Tyler Technologies Future Earnings Per Share Growth
Risks
What could happen that would invalidate this narrative?- Tyler Technologies' business remains highly dependent on government budgets, and any long-term stagnation or cuts in state, local, or federal spending-especially if driven by macroeconomic slowdowns or shifting priorities-could slow new contracts and delay procurement cycles, potentially impacting revenue growth and creating sustained earnings volatility.
- The company notes pronounced lumpiness and unpredictability in large deal bookings and cloud migrations (flips), which, if persistent as their customer base shifts to larger governments and more complex implementations, could result in lower year-to-year revenue visibility and pressure on net margins due to increased implementation and support costs.
- The professional services and traditional maintenance/license segments are experiencing ongoing revenue declines (guided to continue), and if recurring SaaS and transaction revenue growth slows (from full client penetration or competitive pressure), the company's overall revenue base could shrink or stagnate, hurting earnings and margins over time.
- Expanding via acquisitions (e.g., Emergency Networking) introduces meaningful integration risks; failure to successfully scale new tuck-in products or meet compliance standards (such as NERIS for emergency services) may lead to missed cross-sell/upsell targets and margin dilution if synergies are not realized as anticipated, negatively impacting long-term net margins.
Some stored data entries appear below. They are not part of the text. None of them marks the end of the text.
theorem blendOf_full (hpos : 0 < amax) (f : PixFormat) (fg bg : Colour) : blendOf f amax amax fg bg = fg := by
  by_cases hf : f = .rgb565
  · subst hf
    refine BitVec.eq_of_toNat_eq ((toNat_blendFields (le_refl amax) fg bg).trans ?_)
    rw [lerp_full hpos, lerp_full hpos, lerp_full hpos]
    omega
  · rw [blendOf_of_ne_rgb565 hf]
    exact (if_neg hpos.ne').trans (if_pos rfl)

theorem formatMax_lt (f : PixFormat) : formatMax f < 65536 := by
  cases f <;> decide

/-- The one channel of colours in range is their interpolation: at the end points it is exact, and between them the
clamp does nothing. -/
theorem toNat_blendOf_channel (hpos : 0 < amax) (ha : a ≤ amax) {f : PixFormat} (hf : f ≠ .rgb565) {fg bg : Colour}
    (hfg : fg.toNat ≤ formatMax f) (hbg : bg.toNat ≤ formatMax f) :
    (blendOf f amax a fg bg).toNat = lerp amax a fg.toNat bg.toNat := by
  rw [blendOf_of_ne_rgb565 hf, toNat_blendSingle (formatMax_lt f)]
  split_ifs with hzero hfull
  · rw [hzero, lerp_zero hpos]
  · rw [hfull, lerp_full hpos]
  · exact Nat.min_eq_left (lerp_le hfg hbg ha)

/-- Each field of RGB565 is the interpolation of that field. -/
theorem toNat_blendOf_field (ha : a ≤ amax) (fg bg : Colour) {start size : Nat}
    (hfield : (start, size) ∈ [(11, 5), (5, 6), (0, 5)]) :
    (blendOf .rgb565 amax a fg bg).toNat / 2 ^ start % 2 ^ size =
      lerp amax a (fg.toNat / 2 ^ start % 2 ^ size) (bg.toNat / 2 ^ start % 2 ^ size) := by
  have hred : lerp amax a (fg.toNat / 2048) (bg.toNat / 2048) < 32 := lerp_lt (by omega) (by omega) ha
  have hgreen : lerp amax a (fg.toNat / 32 % 64) (bg.toNat / 32 % 64) < 64 := lerp_lt (by omega) (by omega) ha
  have hblue : lerp amax a (fg.toNat % 32) (bg.toNat % 32) < 32 := lerp_lt (by omega) (by omega) ha
  have hvalue : (blendOf .rgb565 amax a fg bg).toNat = _ := toNat_blendFields ha fg bg
  rw [hvalue]
  simp only [List.mem_cons, Prod.mk.injEq, List.not_mem_nil, or_false] at hfield
  obtain ⟨rfl, rfl⟩ | ⟨rfl, rfl⟩ | ⟨rfl, rfl⟩ := hfield <;> simp only [Nat.reducePow, Nat.div_one]
  · have top (c : Colour) : c.toNat / 2048 % 32 = c.toNat / 2048 := by omega
    rw [top fg, top bg]
    omega
  · omega
  · omega

/-- Equal colours, in range where the format has one channel, are unchanged at every coverage. -/
theorem blendOf_self (hpos : 0 < amax) (ha : a ≤ amax) {f : PixFormat} {c : Colour}
    (hrange : f = .rgb565 ∨ c.toNat ≤ formatMax f) : blendOf f amax a c c = c := by
  refine BitVec.eq_of_toNat_eq ?_
  by_cases hf : f = .rgb565
  · subst hf
    refine (toNat_blendFields ha c c).trans ?_
    rw [lerp_self hpos ha, lerp_self hpos ha, lerp_self hpos ha]
    omega
  · have hc : c.toNat ≤ formatMax f := hrange.resolve_left hf
    rw [toNat_blendOf_channel hpos ha hf hc hc, lerp_self hpos ha]

/-- Colours in range are blended to a colour in range. -/
theorem toNat_blendOf_le (hpos : 0 < amax) (ha : a ≤ amax) {f : PixFormat} {fg bg : Colour}
    (hfg : fg.toNat ≤ formatMax f) (hbg : bg.toNat ≤ formatMax f) :
    (blendOf f amax a fg bg).toNat ≤ formatMax f := by
  by_cases hf : f = .rgb565
  · subst hf
    exact Nat.le_of_lt_succ (BitVec.isLt _)
  · rw [toNat_blendOf_channel hpos ha hf hfg hbg]
    exact lerp_le hfg hbg ha

end

/-- A colour in range loses nothing to the mask of a PSET (41_pixel_set_get.md R99). -/
theorem and_formatMax_of_le {f : PixFormat} {n : Nat} (h : n ≤ formatMax f) : n &&& formatMax f = n :=
  Nat.and_two_pow_sub_one_of_lt_two_pow (Nat.lt_of_le_pred (Nat.two_pow_pos _) h)

/-! ## The laws (section 4) -/

/-- A BLEND that passes its checks answers the blended colour. -/
theorem blendVariant_answersOnly (f : PixFormat) {bpp a : BitVec 8} (fg bg : Colour) {s : State}
    (hset : s.pfValid = true) (hdepth : bpp.toNat = 1 ∨ bpp.toNat = 2 ∨ bpp.toNat = 4 ∨ bpp.toNat = 8)
    (ha : a.toNat ≤ 2 ^ bpp.toNat - 1) :
    AnswersOnly (blendVariant f bpp a fg bg) s ((blendOf f (2 ^ bpp.toNat - 1) a.toNat fg bg).setWidth 32) := by
  obtain ⟨v, hanswer, hv⟩ := blendVariant_answers f fg bg hset hdepth ha
  rwa [BitVec.eq_of_toNat_eq (hv.trans (BitVec.toNat_setWidth_of_le (by decide)).symm)] at hanswer

/-- Settles O54: the answer is the blended colour (`blendVariant_answersOnly`); each channel of it is an interpolation
(`toNat_blendOf_channel`, `toNat_blendOf_field`), so that the laws are those of `lerp`. -/
theorem blendLaws : Obligations.BlendLaws := by
  intro f bpp fg bg s hset hdepth
  have hpos := two_pow_depth_sub_one_pos hdepth
  have answers {a : BitVec 8} := blendVariant_answersOnly f (a := a) fg bg hset hdepth
  refine ⟨?_, fun a hfull => ?_, fun a ha hsame hrange => ?_, fun hfg hbg a b hab hb => ?_⟩
  · have hzero := answers (a := 0) (Nat.zero_le _)
    rwa [show (0 : BitVec 8).toNat = 0 from rfl, blendOf_zero hpos] at hzero
  · have hanswer := answers hfull.le
    rwa [hfull, blendOf_full hpos] at hanswer
  · subst hsame
    have hanswer := answers ha
    rwa [blendOf_self hpos ha hrange] at hanswer
  · have ha := hab.trans hb
    have hle := toNat_blendOf_le hpos ha hfg hbg
    refine ⟨_, _, answers ha, answers hb, hle, and_formatMax_of_le hle, fun hf => ?_, fun hf => ?_,
      fun hf start size hfield => ?_⟩
    · rw [toNat_blendOf_channel hpos ha hf hfg hbg, toNat_blendOf_channel hpos hb hf hfg hbg]
      exact fun h => lerp_mono h hab hb
    · rw [toNat_blendOf_channel hpos ha hf hfg hbg, toNat_blendOf_channel hpos hb hf hfg hbg]
      exact fun h => lerp_antitone h hab hb
    · subst hf
      rw [toNat_blendOf_field ha fg bg hfield, toNat_blendOf_field hb fg bg hfield]
      exact ⟨fun h => lerp_mono h hab hb, fun h => lerp_antitone h hab hb⟩

/-! ## What BLEND reads and changes (section 1) -/

/-- The response of BLEND depends on the gate alone. -/
theorem blendColours_response_congr (blend : Nat → Nat → Colour → Colour → Colour) (bpp a : BitVec 8) (fg bg : Colour)
    {s s' : State} (hvalid : s.pfValid = s'.pfValid) :
    ∃ r, (blendColours blend bpp a fg bg s).outbox = s.outbox ++ [r] ∧
      (blendColours blend bpp a fg bg s').outbox = s'.outbox ++ [r] := by
  unfold blendColours
  rw [hvalid]
  cases Depth.ofBits bpp.toNat with
  | none => exact ⟨_, rfl, rfl⟩
  | some d =>
    dsimp only
    split_ifs <;> exact ⟨_, rfl, rfl⟩

/-- BLEND changes nothing but the responses and FAULT. -/
theorem blendColours_frame (blend : Nat → Nat → Colour → Colour → Colour) (bpp a : BitVec 8) (fg bg : Colour)
    (s : State) :
    blendColours blend bpp a fg bg s = { s with
      outbox := (blendColours blend bpp a fg bg s).outbox
      faultReg := (blendColours blend bpp a fg bg s).faultReg } := by
  obtain ⟨-, e⟩ | ⟨_, -, -, e⟩ | ⟨_, -, -, -, e⟩ | ⟨_, -, -, -, e⟩ := blendColours_cases blend bpp a fg bg s <;>
    rw [e] <;> rfl

theorem step_blend {s : State} {bpp a : BitVec 8} {fg bg : Colour} {rest : List HostMove}
    (hin : s.inbox = .command (encodeCommand (.blend bpp a fg bg)) :: rest) :
    step s = .next (blendColours (blendOf (PixFormat.ofCode s.pfFormat)) bpp a fg bg (s.setInbox rest)) :=
  (step_of_command hin nofun rfl).trans (exec_blendVariant _ bpp a fg bg (s.setInbox rest))

/-- Settles O55: the two states have the same blend function and the same gate (`blendColours_response_congr`). -/
theorem blendReadsFormatAndValidOnly : Obligations.BlendReadsFormatAndValidOnly := by
  intro s s' t bpp a fg bg rest rest' hformat hvalid hin hin' hstep
  cases (step_blend hin).symm.trans hstep
  obtain ⟨r, hout, hout'⟩ := blendColours_response_congr (blendOf (PixFormat.ofCode s.pfFormat)) bpp a fg bg
    (s := s.setInbox rest) (s' := s'.setInbox rest') hvalid
  exact ⟨_, r, step_blend hin', hout, hformat ▸ hout', blendColours_frame _ bpp a fg bg (s.setInbox rest)⟩

end Sys2Proof.Machine
end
- Competitive threats from emerging GovTech startups (with innovative, cloud-native, or open-source solutions) and increasing demand by public agencies for open, interoperable, or best-of-breed ecosystems raise the risk that Tyler's integrated suite becomes less differentiated; this may force Tyler to increase R&D and discounting, eroding pricing power and pressuring future revenue and profitability.
Valuation
How have all the factors above been brought together to estimate a fair value?- The analysts have a consensus price target of $678.778 for Tyler Technologies based on their expectations of its future earnings growth, profit margins and other risk factors. However, there is a degree of disagreement amongst analysts, with the most bullish reporting a price target of $800.0, and the most bearish reporting a price target of just $585.0.
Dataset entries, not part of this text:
-- ==== Sys2Proof/Machine/Regs.lean ====
section
/-! DEFINITION. The register window: every register of the 17 block windows (Table 23.2, Table 23.3), one row each,
with its place, width, access code, reset value, writable bits, domain and the rights class of Table 18.3. -/
namespace Sys2Proof.Machine

/-- The registers of the register window, one name per register of the spec's register tables (an array of registers,
such as DMA_CH_CFG of every channel, is one name). -/
inductive RegName where
  | hifIdent | hifIdentRsv | hifSerial | hifCapCompute | hifCapMemory | hifCapPorts | hifCapIntake | hifPciId 
  | hifLink | hifEvent | hifLastErr | hifEvtVec | hifBlockEvent | hifBootStatus | hifBootFault | hifBadTiles 
  | hifBadStacks | hifResumeStep | hifBootTime | hifLinksDown | hifBootRom | hifWinFunc | hifWinSize | hifWinBus 
  | hifRingCtrl | hifRingSize | hifCmdBase | hifCplBase | hifStrBase | hifStrLen | hifRingVec | hifCmdHead 
  | hifCplTail | hifStrTail | hifRingStatus | hifAptBase | hifCmdTaken | hifStreamWaits | hifAptErrs | imgCmd 
  | imgStatus | imgSrcAddr | imgSrcLen | imgLastErr | imgRejectInfo | imgWaitMax | imgDigest | imgVersion 
  | imgSvFloor | imgKeyStatus | imgKeyCmd | imgFsmNotrans | imgEvent | imgPartVer | cadCtrl | cadStatus | cadEvent 
  | cadLastErr | cadPhase | cadPeriod | cadInLink | cadRootDelay | cadFlyMax | cadHoldMax | cadSlipLimit 
  | cadMasterStart | cadMasterPeriod | cadMasterCmd | cadLateCount | cadSlipCount | cadFrameErr | cadHoldCount 
  | cadLastLate | cadLastLateSrc | pwrStatus | pwrCmd | pwrEvent | pwrLastErr | pwrDomains | pwrSsc | pwrTempMax 
  | pwrTempPeak | pwrTempWarn | pwrVbak | pwrKeepTime | pwrRailFaults | pwrPadEdge | pwrPadTerm | pwrStraps 
  | logCap | logCfg | logHead | logOldest | logReadSeq | logReadStatus | logStaged | logEpoch | logTime 
  | logTimeSet | logEntry | tlyCap | tlySel | tlyVal | sclLedgerCmd | sclLedgerAddr | sclLedgerStatus 
  | sclLedgerActive | sclPlanLastErr | sclPlanInfo | sclPlanPart | sclPlanPeak | sclPlanKeep | sclPlanPack 
  | sclPlanSend | sclPlanSendpack | sclPlanRegrow | sclPlanOverrides | sclPlanSel | sclPlanWord | sclPlanRatio 
  | sclPlanMargin | sclRegrowCap | sclOverrideCount | sclEvictFail | sclLedgerEvent | sclPlanBudget | sclRunEvent 
  | sclRunLastErr | sclRunInfo | sclFetchCount | sclRegrowCount | sclAdaptCount | sclDamageRegrow | sclFetchFail 
  | sclSlackMin | sclInflight | sclStreamCfg | sclStreamMode | sclKvWin | sclKvTtl | sclKvCfg | sclParked 
  | sclParkPages | sclParkExpired | sclParkFail | sclPoolCap | sclPoolFree | sclFhCap | sclTierRetry | sclScrubCtrl 
  | sclPartUse | sclHoldSel | sclHoldInfo | sclHoldBase | sclHoldSize | sclTierEvent | sclTierLastErr | sclEccCorr 
  | sclEccUncorr | sclTierRetries | sclEvictCount | sclHoldCount | sclLastEccAddr | crnCap | crnWaitTmo 
  | crnRemoteTmo | crnEvent | crnLastErr | crnLastTmoWaiter | crnLastTmoVal | crnTimeouts | crnRefused 
  | crnRemoteAdds | crnDebugRef | crnDebugSet | crnReadRef | crnReadVal | crnHcValue | crnHcAdd | crnHcSet 
  | crnHcTarget | crnHcWcfg | crnHcWstat | crnHcMirror | crnRemote | srvPartCtrl | srvSlots | srvReqMax | srvActive 
  | srvModelAddr | srvModelCmd | srvSwapCfg | srvModelState | srvGlistAddr | srvPlistAddr | srvPlistLen 
  | srvHandoverCfg | srvListCairns | srvEvent | srvLastErr | srvReqInfo | srvCancels | srvServed | srvSwaps 
  | srvTokens | srvTreeAddr | srvTreeNodes | srvTreeCfg | srvTreeCmd | srvTreeUsed | srvTreePages | srvWalkHits 
  | srvSpecMax | srvLogitsAddr | srvSampleCairns | srvSpecDrafted | srvSpecAccepted | srvPenOverflow | srvTreeSkips 
  | srvGenEvent | srvCap | srvSamplerCap | admQdepth | admNoticeGap | admKvLimit | admKvCommitted | admPeriod 
  | admQuantum | admAccounts | admAcctSel | admAcctRate | admAcctBurst | admAcctHard | admAcctBalance 
  | admAcctSpent | admAcctDeficit | admAcctStatus | admAcctAdmitted | admAcctDelayed | admAcctRefused | admAcctCmd 
  | admReqSel | admReqInfo | admPromptTokens | admChunk | admEvent | admLastErr | admAdmits | admDelays 
  | admRefusals | tilInfo | tilArrayOwner | tilPasses | tilFaults | tilCtxCtrl | tilCtxStatus | tilCtxPc 
  | tilCtxCfg | tilCtxErr | tilCtxErrPc | tilCtxFlags | tilCtxKeysel | tilCtxCtr | tilCtxErrCairn | tilKey 
  | tilSrSeed | tilCap | dmaCap | dmaHopLimit | dmaReadTimeout | dmaLastErr | dmaStopEvent | dmaOccupancy 
  | dmaStopCount | dmaDescCount | dmaGrantWait | dmaBytesRead | dmaBytesWritten | dmaTimeouts | dmaChCfg 
  | dmaChCtrl | dmaChHead | dmaChStatus | dmaChErr | dmaChErrAddr | dmaChCur | dmaChDone | dmaChCmp | dmaChFault 
  | dmaChHops | dmaChErrCairn | xpcEvent | xpcLastErr | xpcLastInfo | xpcLastObj | xpcSlotsBusy | xpcSlotWait 
  | xpcRawBytes | xpcCodedBytes | xpcBlocksCoded | xpcBlocksRaw | xpcBlocksDecoded | xpcDamaged | xpcCap | updCtrl 
  | updCfg | updTableAddr | updTableCount | updStatus | updLastErr | updErrJob | updErrElem | updRunDone 
  | updRunSkip | updLastNorm | updSkips | updJobs | updElems | updLsCfg | updLsExp | updLsRange | updLsClean 
  | updLsMirror | updLsCairn | updFaultCairn | updB1 | updB2 | updPow1 | updPow2 | updEvent | updStepFault 
  | updGrid | updNf | updHpLr | updHpEps | updHpWd | updHpClip | updKeyRotate | updCap | nynPortCtrl | nynPortCmd 
  | nynPortStatus | nynPortFec | nynPortRetry | nynPortDowns | nynPortBounces | nynIdent | nynMachineId 
  | nynMembers | nynFailed | nynReach | nynEvent | nynLastErr | nynLastInfo | nynE2eCfg | nynRetrainGap 
  | nynResends | nynCollCtrl | nynCollCfg | nynCollTable | nynCollCount | nynCollStatus | nynCollMiss 
  | nynReplaceWait | nynCollGrace | nynCkptStep | nynSkipped | nynCarried | intCap | intPortCfg | intPortCmd 
  | intPortStatus | intEvent | intLastErr | intRetry | intCmdTimeout | intTmoLimit | intCtrlState | intNsSel 
  | intNsInfo | intNsCap | intNsOwner | intReadBytes | intJobs | intDriveErrs | intCorrupt | intRetries 
  | intRingCfg | intRingBase | intResultBase | intRingLen | intRingStatus | intRingCairns | intJobsTaken | intCscM 
  | intCscO | intRsCoef | alnCap | alnEvent | alnLastErr | alnGCtrl | alnGCfg | alnGAddr | alnGCairns | alnGStatus 
  | alnGTicks | alnGStale | alnGSel | alnGShift | alnGRefines 
  deriving DecidableEq, Repr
- In order for you to agree with the analyst's consensus, you'd need to believe that by 2028, revenues will be $2.9 billion, earnings will come to $480.4 million, and it would be trading on a PE ratio of 79.3x, assuming you use a discount rate of 8.5%.
- Given the current share price of $558.41, the analyst price target of $678.78 is 17.7% higher.
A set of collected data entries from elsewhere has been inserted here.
-- ==== Sys2Proof/Machine/Common.lean ====
section
/-! DEFINITION. Acts that several units share: HOLD_N (R66, R74), late items (R64), bring-up stages (R511), MSI-X
vectors (R485, R486) and the end of every command. -/
namespace Sys2Proof.Machine

/-! ### HOLD_N -/

/-- This device drives HOLD_N low (R66): a late item in STALL mode, software, LOST_HOLD, or a REPLACE deadline. -/
def State.holdDrive (s : State) : Bool :=
  !s.cad.holdItems.isEmpty || s.rbit .cadCtrl 3 || s.cad.holdLost || !s.cad.holdColl.isEmpty

/-- Account for the start or the end of a hold, one continuous period of driving (R74). -/
def State.updateHold (s : State) : State :=
  match s.holdDrive, s.cad.holdSince with
  | true, none => ({ s with cad := { s.cad with holdSince := some s.now } }.count .cadHoldCount).tally1 0x1007
  | false, some t =>
    { s with cad := { s.cad with holdSince := none } }.observe 0 (log2Bin ((s.now - t) * 5 / 8) 64)
  | _, _ => s

/-- The item holds the line until it completes (R66). -/
def State.holdFor (s : State) (i : Item) : State :=
  if s.cad.holdItems.contains i then s
  else State.updateHold { s with cad := { s.cad with holdItems := s.cad.holdItems ++ [i] } }

/-- The item has completed or ended: it no longer holds the line. -/
def State.holdEnd (s : State) (i : Item) : State :=
  if s.cad.holdItems.contains i then
    State.updateHold { s with cad := { s.cad with holdItems := s.cad.holdItems.filter (fun x => decide (x ≠ i)) } }
  else s

/-- Kind and index of CAD_LAST_LATE_SRC (Table 2.6); `stream` is the fetch stream of a Scaler item. -/
def Item.kind : Item → Nat
  | .tileCtx _ _ => 1
  | .dmaCh _ _ => 2
  | .scaler _ _ => 3
  | .update _ => 4
  | .coll _ => 5
  | .intake _ _ => 6

def Item.index (stream : Nat) : Item → Nat
  | .tileCtx t c => t.val * 4 + c.val
  | .dmaCh d n => d.val * 64 + n.val
  | .scaler _ _ => stream
  | .update u => u.val
  | .coll e => e
  | .intake p _ => p.val

/-- Bin of LATE_SLOT for a late phase point (R327): slots of SLOT_LEN pu counted from the start of the step. -/
def lateSlotBin (grid phase : Nat) : Nat := min 31 (phase / grid)

/-- A late item is counted and recorded (R64); in STALL mode it then holds the line (R66). `code` is the item's
cadence code, recorded in ERROR mode; in STALL mode the record shows 0x0000. -/
def State.late (s : State) (i : Item) (stream : Nat) (part : Option Nat) (stall : Bool) (code : Nat) (d : Nat) : State :=
  let s := (s.count .cadLateCount).tally1 (0x1020 + i.kind)
  let s := s.rputN .cadLastLate s.stepPhase
  let s := s.rputN .cadLastLateSrc (i.kind * 2 ^ 24 + i.index stream * 65536 + (if stall then 0 else code))
  let s := s.raise .cadEvent 7
  let s := match part with
    | some p =>
      let g := (NMap.getD s.upd.parts p {}).grid
      if g = 0 then s else s.observe (8 + p) (lateSlotBin g d)
    | none => s
  if stall then s.holdFor i else s

/-- A scheduled item of the step that has begun waits while a partial commit of its partition is under way (R97). -/
def State.heldByCommit (s : State) (p : Option Nat) (startAt : Option Nat) : Bool :=
  s.img.due && p == some s.img.part &&
    (match startAt with
    | some a => decide (a ≥ s.cad.step * 65536)
    | none => false)

/-! ### Bring-up stages -/

/-- Enter a bring-up stage (R510, R511): one MARK entry with origin BOOT; HIF_BOOT_TIME stops at READY or FAILED. -/
def State.setStage (s : State) (n : Nat) : State :=
  let old := s.pwr.stage
  let s := s.logAdd { kind := 5, origin := 3, originIdx := n, old := old, new := n }
  let us := if n = 9 || n = 15 then some (min (2 ^ 32 - 1) ((s.now - s.pwr.bootFrom) * 5 / 8 / 1000)) else s.pwr.bootUs
  { s with pwr := { s.pwr with stage := n, bootUs := us } }

/-- The receiver has reached LOCKED, or the device has become master, for the first time in this start: TIME runs
(R530), and stage CADENCE ends (R522). -/
def State.firstLock (s : State) : State :=
  let s := if s.log.timeRuns then s else
    { s with log := { s.log with
        timeRuns := true, timeFrom := s.now, timePreset := none,
        timeBase := s.log.timePreset.getD (s.rnat .logEpoch) } }
  if s.pwr.stage = 8 then s.setStage 9 else s

/-! ### MSI-X -/

/-- Device vector `v` lies in the range of function `f`: a partition's range for its VF, every other vector for PF0
(R485). -/
def State.vectorOf (s : State) (f v : Nat) : Bool :=
  if f = 0 then
    decide (v < 2048) && s.parts.all (fun r => !(decide (r.msixBase ≤ v) && decide (v < r.msixBase + r.msixCount)))
  else
    match s.partOfFn f with
    | some r => decide (r.msixBase ≤ v) && decide (v < r.msixBase + r.msixCount)
    | none => false

/-- Send a device vector through function `f`. -/
def State.sendVector (s : State) (f v : Nat) : State :=
  if s.vectorOf f v then s.emit (.msix f v) else s

/-- Bits of HIF_BLOCK_EVENT (Table 18.10): a block's EVENT registers are not all zero. The TIL window has no EVENT
register, so bit 3 reads 0. -/
def State.blockEvents (s : State) : Nat :=
  let any (n : RegName) (c : Nat) : Bool := (List.range c).any (fun i => s.rnat n i != 0)
  b2n (any .sclLedgerEvent 1 || any .sclRunEvent 1 || any .sclTierEvent 1)
  + b2n (any .dmaStopEvent 4) * 2 + b2n (any .xpcEvent 4) * 4 + b2n (any .crnEvent 1) * 16
  + b2n (any .updEvent 8) * 32 + b2n (any .nynEvent 1) * 64 + b2n (any .cadEvent 1) * 128
  + b2n (any .srvEvent 8 || any .srvGenEvent 8) * 256 + b2n (any .admEvent 8) * 512 + b2n (any .intEvent 1) * 1024
  + b2n (any .alnEvent 1) * 2048 + b2n (any .imgEvent 1) * 4096

/-- HIF_EVENT and HIF_BLOCK_EVENT side by side. -/
def State.hifEvents (s : State) : Nat := s.rnat .hifEvent + s.blockEvents * 16

/-- Some bit is set in `new` and clear in `old`. -/
def newBits (old new : Nat) : Bool := (new ||| old) != old

/-- The end of every command: its log entries are staged in order (R531), and the event vector is sent when a bit of
HIF_EVENT or HIF_BLOCK_EVENT has set (R486). -/
def State.settle (s : State) : State :=
  let s := if s.log.batch.isEmpty then s else s.flushBatch
  let ev := s.hifEvents
  if ev = s.hif.seenEvents then s
  else
    let s' := { s with hif := { s.hif with seenEvents := ev } }
    let cfg := s.rnat .hifEvtVec
    if newBits s.hif.seenEvents ev && bit cfg 11 then s'.sendVector 0 (bits cfg 10 0) else s'

end Sys2Proof.Machine
end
- We always encourage you to reach your own conclusions though. So sense check these analyst numbers against your own assumptions and expectations based on your understanding of the business and what you believe is probable.
How well do narratives help inform your perspective?
Disclaimer
AnalystConsensusTarget is a tool utilizing a Large Language Model (LLM) that ingests data on consensus price targets, forecasted revenue and earnings figures, as well as the transcripts of earnings calls to produce qualitative analysis. The narratives produced by AnalystConsensusTarget are general in nature and are based solely on analyst data and publicly-available material published by the respective companies. These scenarios are not indicative of the company's future performance and are exploratory in nature. Simply Wall St has no position in the company(s) mentioned. Simply Wall St may provide the securities issuer or related entities with website advertising services for a fee, on an arm's length basis. These relationships have no impact on the way we conduct our business, the content we host, or how our content is served to users. The price targets and estimates used are consensus data, and do not constitute a recommendation to buy or sell any stock, and they do not take account of your objectives, or your financial situation. Note that AnalystConsensusTarget's analysis may not factor in the latest price-sensitive company announcements or qualitative material.